The Power of Cache-Control Headers with CDNs
Without proper Cache-Control headers, a CDN might frequently contact the origin server or serve outdated content. Both scenarios negate the primary advantages of a CDN: speed and reduced load on the origin server. Cache-Control headers provide directives to the CDN about how, and for how long, to cache content.
Decoding Cache-Control: Using It Right
There's a plethora of cache-control directives, but here are the notable ones:
- max-age: Specifies the maximum amount of time (in seconds) the content can be cached.
- public: Indicates any cache, including CDNs, can cache the content.
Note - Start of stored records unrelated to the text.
-- ==== Sys2Proof/Laws/State.lean ====
section
/-! SUPPORT. The small lemmas of the state: one per field per update, one per indexed read per update, and the reads of
what an update wrote. -/

namespace Sys2Proof.Machine

/-! ## Indices -/

theorem dsKey_inj (d d' : DevId) (s s' : SubId) (x x' : Nat) : dsKey d s x = dsKey d' s' x' ↔ d = d' ∧ s = s' ∧ x = x' := by
  have hd := d.isLt
  have hd' := d'.isLt
  have hs := s.isLt
  have hs' := s'.isLt
  unfold dsKey
  constructor
  · intro h
    refine ⟨BitVec.eq_of_toNat_eq ?_, BitVec.eq_of_toNat_eq ?_, ?_⟩ <;> omega
  · rintro ⟨rfl, rfl, rfl⟩
    rfl

theorem dKey_inj (d d' : DevId) (x x' : Nat) : dKey d x = dKey d' x' ↔ d = d' ∧ x = x' := by
  have hd := d.isLt
  have hd' := d'.isLt
  unfold dKey
  constructor
  · intro h
    refine ⟨BitVec.eq_of_toNat_eq ?_, ?_⟩ <;> omega
  · rintro ⟨rfl, rfl⟩
    rfl

theorem cntKey_inj (d d' : DevId) (L L' : LeafId) (b b' : Nat) (hb : b < nBit) (hb' : b' < nBit) :
    cntKey d L b = cntKey d' L' b' ↔ d = d' ∧ L = L' ∧ b = b' := by
  unfold cntKey
  rw [dKey_inj]
  have : b < 32 := hb
  have : b' < 32 := hb'
  constructor
  · rintro ⟨h, h'⟩
    have h'' : b + 32 * L = b' + 32 * L' := h'
    exact ⟨h, show @Eq Nat L L' by omega, by omega⟩
  · rintro ⟨rfl, rfl, rfl⟩
    exact ⟨rfl, rfl⟩

theorem ringKey_inj (d d' : DevId) (s s' : SubId) (r r' : RingId) :
    dsKey d s r.toNat = dsKey d' s' r'.toNat ↔ d = d' ∧ s = s' ∧ r = r' := by
  rw [dsKey_inj]
  constructor
  · rintro ⟨h, h', h''⟩
    exact ⟨h, h', BitVec.eq_of_toNat_eq h''⟩
  · rintro ⟨rfl, rfl, rfl⟩
    exact ⟨rfl, rfl, rfl⟩

theorem dsKey_mod (d : DevId) (s : SubId) (x : Nat) : dsKey d s x % 16 = d.toNat := by
  have := d.isLt
  unfold dsKey
  omega

theorem dKey_mod (d : DevId) (x : Nat) : dKey d x % 16 = d.toNat := by
  have := d.isLt
  unfold dKey
  omega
- private: The response is specific to a user and should not be cached by shared caches like CDNs but can be cached by their browser.
- no-cache / no-store: Prohibits caching altogether. Use e.g. for real-time API responses.
It's crucial to note that relying on no-cache or no-store isn't ideal for semi-static content (i.e. images which change frequently). While they seem like a safe bet, they can cripple the very benefits CDNs provide by forwarding every request to the server and adding latency by being just one hop in between.
How Etags Work
Etags, or Entity Tags, are unique identifiers assigned to specific versions of web resources. When a user first requests a resource, the server provides the content with an Etag. On subsequent requests, the client sends back this Etag, essentially asking, "Has the content changed since this tag?" If unchanged, the server responds with a "Not Modified" status, so the client uses its cached version. If different, the server sends the updated content with a new Etag. This mechanism saves bandwidth, ensures efficient content verification, and helps maintain a fresh cache.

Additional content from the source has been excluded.